Task instructions: Go through the lines below. Copy those with "register".

(Stored data)
====

-- ==== Sys2Proof/Syntax.lean ====
section
/-! DEFINITION. The commands of the block, whole: one constructor per row of spec/opcode_table.json, with its
operands. The core instructions follow R84-R86, the other rows the requirement each names. -/
namespace Sys2Proof

/-- A register field of an instruction (R84): g0-g31 or f0-f31 as the instruction defines. -/
abbrev RegNo := BitVec 5

/-- Who reads or writes an MMIO register (R19): a logical core, the JTAG debug access port, PF0 of the host endpoint,
or the boot ROM sequencer applying the image (R38, R533). -/
inductive Requester where
  | core (n : Nat) | dap | pf0 | bootRom
deriving DecidableEq, Repr

/-- The access tag of R37: world (true = sealed), partition, class (R38) and source. -/
structure AccessTag where
  world : Bool
  pid : Nat
  cls : Nat
  src : Nat
deriving DecidableEq, Repr

/-- Data sizes of R86. -/
inductive MemSize where
  | b | h | w | d | bs | hs | ws | fw | fd
deriving DecidableEq, Repr

/-- Integer widths of CRC32C, LDRES and STCND. -/
inductive Width where
  | b | h | w | d
deriving DecidableEq, Repr

/-- Binary32 or binary64. -/
inductive Fmt where
  | s | d
deriving DecidableEq, Repr

/-- Lane widths of packed operations (R70). -/
inductive Lane where
  | b | h | w
deriving DecidableEq, Repr

/-- What an error-correcting code finds on a read (R47): nothing, a corrected error or an uncorrectable one; injected:
the error comes from an injector (R541, R543) with this index. -/
inductive Ecc where
  | ok | corrected | uncorrectable | injCorrected (i : Nat) | injUncorrectable (i : Nat)
deriving DecidableEq, Repr

/-- A Fatal error that a unit's own check finds, beside those that come of another command: a mismatch of the duplicate logic of the CSS (R291) or of the
interrupt distributor (R432), or a parity error of a dual-clock queue (R512, R526). -/
inductive FatalFind where
  | cssLogic | intdLogic | queueParity
deriving DecidableEq, Repr

/-- What the endpoint finds on a transfer (R418): nothing, a link error that a replay recovers, or a buffer error, corrected or not. -/
inductive EpCheck where
  | ok | replayed | corrected | bad
deriving DecidableEq, Repr

/-- What the check code of a unit's own array finds at a read, for arrays that no injector reaches (R542). -/
inductive ArrayCheck where
  | ok | corrected | bad
deriving DecidableEq, Repr

/-- The items that the AON domain retains under its own check code (R526 UNIT 0x05). -/
inductive AonItem where
  | snapshot | repairs | traindata
deriving DecidableEq, Repr

/-- The answer of a target outside the device to a write. -/
inductive Resp where
  | ok | error | timeout
deriving DecidableEq, Repr

/-- The answer of a target outside the device to a read. -/
inductive LoadResp where
  | data (v : Nat) | error | timeout | poisoned
deriving DecidableEq, Repr

/-- An error response to a retired store (R151): whether it was a Device store, its addresses and the level that
issued it. -/
structure StoreError where
  device : Bool
  va : W64
  pa : Nat
  lvl : Nat
deriving DecidableEq, Repr

/-- A cache array that is scrubbed or loses a way: the L2 of a cluster, or a slice of the Cellar (R212). -/
inductive ArrayAt where
  | l2 (cluster : Nat) | cellar (slice : Nat)
deriving DecidableEq, Repr

/-- What is scrubbed of an array (R227, R228): its data, its tags, or, of an L2, the shadow tags and, of the Cellar, the directory. -/
inductive ArrayPart where
  | data | tags | copyTags
deriving DecidableEq, Repr

/-- A level line (R421): that of a shared source, or a GPIO ball whose pad may route it to one (R559). -/
inductive LineIn where
  | shared (n : Nat) | gpio (i : Nat)
deriving DecidableEq, Repr

/-- What the Pacer measured of a rail group over an epoch (R493): power in mW, peak current in 100 mA, busy share in %. -/
structure GroupMeas where
  pwr : Nat
  ipeak : Nat
  busy : Nat
deriving DecidableEq, Repr

/-- A flit of the Relay links (R364-R366): VL, TYPE, DST, SRC, TAG, INFO and the 64 payload bytes. -/
structure Flit where
  vl : Nat
  ty : Nat
  dst : Nat
  src : Nat
  tag : Nat
  info : Nat
  payload : List Byte
deriving DecidableEq, Repr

====

Answer box:
/-- A register field of an instruction (R84): g0-g31 or f0-f31 as the instruction defines. -/
/-- Who reads or writes an MMIO register (R19): a logical core, the JTAG debug access port, PF0 of the host endpoint,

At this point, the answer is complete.